Stowe Toys is pretty good for all day Demo programs

http://www.stowe.com/ski-ride/equipment/stowe-toys-demo-centers/


----------



## Abubob (Apr 26, 2016)

mishka said:


> this is nonsense… You must be joking


Obviously, Mishka wants to build you a pair of skis.


----------



## Domeskier (Apr 26, 2016)

Abubob said:


> Obviously, Mishka wants to build you a pair of skis.



I think Mishka should do a special Tunaspeed addition of his GS skis with built-in speedometer.


----------



## gmcunni (Apr 26, 2016)

Domeskier said:


> I think Mishka should do a special Tunaspeed addition of his GS skis with built-in speedometer.



i searched Trace and SkiTracks for user TUNA and TUNASPEED so i could see his awesomeness but couldn't find.


----------



## fbrissette (Apr 26, 2016)

gmcunni said:


> i searched Trace and SkiTracks for user TUNA and TUNASPEED so i could see his awesomeness but couldn't find.


These sites are for mere mortal human speed.   There is an input error for tunaspeed numbers.


----------



## JimG. (Apr 26, 2016)

I have been on my current skis for 3 seasons. I'm on my second pair and I have a new set in plastic. I love them.

I demoed them because Ramp was a new manufacturer and Hawkshot said I would like them. My approach was that I would not like them at all. More to prove rockered mid fats would suck on such an icy day. 

I bought my first pair that afternoon. Demoing was obviously a big factor.


----------



## mishka (Apr 26, 2016)

Domeskier said:


> I think Mishka should do a special Tunaspeed addition of his GS skis with built-in speedometer.



 interesting idea lol.


----------



## mishka (Apr 26, 2016)

Abubob said:


> Obviously, Mishka wants to build you a pair of skis.



obviously your method of ski peaking is much more scientific.

taken from another thread   





Abubob said:


> I will buy whatever is less than $200 so any unused  front side carver from 2014 2016 will do.

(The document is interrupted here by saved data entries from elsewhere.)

/-- The VR class (03 R63). -/
def decodeVR (w : Nat) : Except Reject Instr :=
  match w / 2 ^ 21 % 2 ^ 6 with
  | 1 => .ok (.vadd (wordK w) (wordField w 14 7) (wordField w 7 7) (wordField w 0 7))
  | 2 => .ok (.vsub (wordK w) (wordField w 14 7) (wordField w 7 7) (wordField w 0 7))
  | 3 => .ok (.vmul (wordK w) (wordField w 14 7) (wordField w 7 7) (wordField w 0 7))
  | 4 => .ok (.vmulh (wordK w) (wordField w 14 7) (wordField w 7 7) (wordField w 0 7))
  | 5 => .ok (.vdiv (wordK w) (wordField w 14 7) (wordField w 7 7) (wordField w 0 7))
  | 6 => .ok (.vrem (wordK w) (wordField w 14 7) (wordField w 7 7) (wordField w 0 7))
  | 7 => .ok (.vmin (wordK w) (wordField w 14 7) (wordField w 7 7) (wordField w 0 7))
  | 8 => .ok (.vmax (wordK w) (wordField w 14 7) (wordField w 7 7) (wordField w 0 7))
  | 9 => .ok (.vand (wordK w) (wordField w 14 7) (wordField w 7 7) (wordField w 0 7))
  | 10 => .ok (.vor (wordK w) (wordField w 14 7) (wordField w 7 7) (wordField w 0 7))
  | 11 => .ok (.vxor (wordK w) (wordField w 14 7) (wordField w 7 7) (wordField w 0 7))
  | 12 => .ok (.vshl (wordK w) (wordField w 14 7) (wordField w 7 7) (wordField w 0 7))
  | 13 => .ok (.vshr (wordK w) (wordField w 14 7) (wordField w 7 7) (wordField w 0 7))
  | 14 => .ok (.vsra (wordK w) (wordField w 14 7) (wordField w 7 7) (wordField w 0 7))
  | 15 => .ok (.vrot (wordK w) (wordField w 14 7) (wordField w 7 7) (wordField w 0 7))
  | 16 => .ok (.vsel (wordK w) (wordField w 14 7) (wordField w 7 7) (wordField w 0 7))
  | 17 => .ok (.vabsd (wordK w) (wordField w 14 7) (wordField w 7 7) (wordField w 0 7))
  | 18 => .ok (.vcsgn (wordK w) (wordField w 14 7) (wordField w 7 7) (wordField w 0 7))
  | 19 => .ok (.vpk (wordK w) (wordField w 14 7) (wordField w 7 7) (wordField w 0 7))
  | _ => .error .reservedFunction

/-- The VU class (03 R64). -/
def decodeVU (w : Nat) : Except Reject Instr :=
  match w / 2 ^ 21 % 2 ^ 6 with
  | 1 => .ok (.vmad (wordK w) (wordField w 14 7) (wordField w 7 7) (wordField w 0 7))
  | 2 => .ok (.vmsb (wordK w) (wordField w 14 7) (wordField w 7 7) (wordField w 0 7))
  | 3 => .ok (.vclmp (wordK w) (wordField w 14 7) (wordField w 7 7) (wordField w 0 7))
  | 4 => .ok (.vdot4 (wordK w) (wordField w 14 7) (wordField w 7 7) (wordField w 0 7))
  | 5 => decoded (zeroField w 0 7) (.vmov (wordK w) (wordField w 14 7) (wordField w 7 7))
  | 6 => decoded (zeroField w 0 7) (.vneg (wordK w) (wordField w 14 7) (wordField w 7 7))
  | 7 => decoded (zeroField w 0 7) (.vabs (wordK w) (wordField w 14 7) (wordField w 7 7))
  | 8 => decoded (zeroField w 0 7) (.vnot (wordK w) (wordField w 14 7) (wordField w 7 7))
  | 9 => decoded (zeroField w 0 7) (.vclz (wordK w) (wordField w 14 7) (wordField w 7 7))
  | 10 => decoded (zeroField w 0 7) (.vpop (wordK w) (wordField w 14 7) (wordField w 7 7))
  | 11 => decoded (zeroField w 0 7) (.vbrev (wordK w) (wordField w 14 7) (wordField w 7 7))
  | 12 => decoded (zeroField w 0 7) (.vcvt (wordK w) (wordField w 14 7) (wordField w 7 7))
  | 13 => decoded (zeroField w 0 7) (.vrcp (wordK w) (wordField w 14 7) (wordField w 7 7))
  | 14 => decoded (zeroField w 0 7) (.vrsq (wordK w) (wordField w 14 7) (wordField w 7 7))
  | 15 => decoded (zeroField w 0 7) (.vsqrt (wordK w) (wordField w 14 7) (wordField w 7 7))
  | 16 => decoded (zeroField w 0 7) (.vexp2 (wordK w) (wordField w 14 7) (wordField w 7 7))
  | 17 => decoded (zeroField w 0 7) (.vlog2 (wordK w) (wordField w 14 7) (wordField w 7 7))
  | 18 => decoded (zeroField w 0 7) (.vsin (wordK w) (wordField w 14 7) (wordField w 7 7))
  | 19 => decoded (zeroField w 0 7) (.vcos (wordK w) (wordField w 14 7) (wordField w 7 7))
  | 20 => decoded (zeroField w 0 7) (.vfloor (wordK w) (wordField w 14 7) (wordField w 7 7))
  | 21 => decoded (zeroField w 0 7) (.vceil (wordK w) (wordField w 14 7) (wordField w 7 7))
  | 22 => decoded (zeroField w 0 7) (.vtrunc (wordK w) (wordField w 14 7) (wordField w 7 7))
  | 23 => decoded (zeroField w 0 7) (.vrint (wordK w) (wordField w 14 7) (wordField w 7 7))
  | 24 => decoded (zeroField w 0 7) (.vfrac (wordK w) (wordField w 14 7) (wordField w 7 7))
  | 25 => decoded (zeroField w 0 7) (.vclass (wordK w) (wordField w 14 7) (wordField w 7 7))
  | 26 => decoded (zeroField w 0 14) (.vfree (wordK w) (wordField w 14 7))
  | _ => .error .reservedFunction

/-- The VS class (03 R66). -/
def decodeVS (w : Nat) : Except Reject Instr :=
  match w / 2 ^ 22 % 2 ^ 5 with
  | 1 => .ok (.vadds (wordK w) (wordField w 14 8) (wordField w 7 7) (wordField w 0 7))
  | 2 => .ok (.vsubs (wordK w) (wordField w 14 8) (wordField w 7 7) (wordField w 0 7))
  | 3 => .ok (.vrsubs (wordK w) (wordField w 14 8) (wordField w 7 7) (wordField w 0 7))
  | 4 => .ok (.vmuls (wordK w) (wordField w 14 8) (wordField w 7 7) (wordField w 0 7))
  | 5 => .ok (.vmads (wordK w) (wordField w 14 8) (wordField w 7 7) (wordField w 0 7))
  | 6 => .ok (.vmins (wordK w) (wordField w 14 8) (wordField w 7 7) (wordField w 0 7))
  | 7 => .ok (.vmaxs (wordK w) (wordField w 14 8) (wordField w 7 7) (wordField w 0 7))
  | 8 => .ok (.vands (wordK w) (wordField w 14 8) (wordField w 7 7) (wordField w 0 7))
  | 9 => .ok (.vors (wordK w) (wordField w 14 8) (wordField w 7 7) (wordField w 0 7))
  | 10 => .ok (.vxors (wordK w) (wordField w 14 8) (wordField w 7 7) (wordField w 0 7))
  | 11 => .ok (.vshls (wordK w) (wordField w 14 8) (wordField w 7 7) (wordField w 0 7))
  | 12 => .ok (.vshrs (wordK w) (wordField w 14 8) (wordField w 7 7) (wordField w 0 7))
  | 13 => .ok (.vsras (wordK w) (wordField w 14 8) (wordField w 7 7) (wordField w 0 7))
  | 14 => decoded (zeroField w 0 7) (.vbcs (wordK w) (wordField w 14 8) (wordField w 7 7))
  | _ => .error .reservedFunction

/-- The VI class (03 R67). -/
def decodeVI (w : Nat) : Except Reject Instr :=
  match w / 2 ^ 24 % 2 ^ 3 with
  | 0 => .ok (.vaddi (wordK w) (wordField w 17 7) (wordField w 10 7) (wordField w 0 10))
  | 1 => .ok (.vmuli (wordK w) (wordField w 17 7) (wordField w 10 7) (wordField w 0 10))
  | 2 => .ok (.vandi (wordK w) (wordField w 17 7) (wordField w 10 7) (wordField w 0 10))
  | 3 => .ok (.vori (wordK w) (wordField w 17 7) (wordField w 10 7) (wordField w 0 10))
  | 4 => .ok (.vxori (wordK w) (wordField w 17 7) (wordField w 10 7) (wordField w 0 10))
  | 5 => decoded (zeroField w 6 4) (.vshli (wordK w) (wordField w 17 7) (wordField w 10 7) (wordField w 0 6))
  | 6 => decoded (zeroField w 6 4) (.vshri (wordK w) (wordField w 17 7) (wordField w 10 7) (wordField w 0 6))
  | 7 => decoded (zeroField w 6 4) (.vsrai (wordK w) (wordField w 17 7) (wordField w 10 7) (wordField w 0 6))
  | _ => .error .reservedFunction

to explain....  stiffness is only one parameter of  many and means nothing alone. It's like comparing  BMW and Saturn using only horsepower


----------



## prsboogie (Apr 26, 2016)

JimG. said:


> I have been on my current skis for 3 seasons. I'm on my second pair and I have a new set in plastic. I love them.
> 
> I demoed them because Ramp was a new manufacturer and Hawkshot said I would like them. My approach was that I would not like them at all. More to prove rockered mid fats would suck on such an icy day.
> 
> I bought my first pair that afternoon. Demoing was obviously a big factor.



Which Ramp did you buy? My daughter's coach at Wawa had peacepipes and he loved them.


----------



## dlague (Apr 26, 2016)

bdfreetuna said:


> Since 2010 I've had Rossignol Phantom 80s at 185 length and these were a massive improvement over anything I'd skied before.
> 
> I have abused the heck out of these skis and it's a wonder they only have some top coat damage, worn edges (that's my bad), scrapes in the base and one small bubble in the base.
> 
> ...



I had the Phantom SC 87 skis and really enjoyed them.  They did take a beating and loved speed.


----------



## SkiFanE (Apr 26, 2016)

cdskier said:


> I'm a big fan of demoing, although I've found it sometimes difficult to demo the particular pair of skis you want under the conditions you want. That was a big reason the last pair of skis I actually bought without demoing. I did take advice on that pair from my cousin though who at the time was very familiar with my skiing style and knew what other skis I liked as well as listened to my feedback on the skis that I was able to demo. I did get a good deal on the skis during the summer though, so worst case the thought was if I didn't like them I could most likely sell them and get some of my money back.
> 
> From a stranger that doesn't know how I ski though, then it could be tough to take advice. This thread is a great example of how people like different skis. Tuna loves his Rossi skis...me on the other hand have never skied a pair of Rossis that I did like!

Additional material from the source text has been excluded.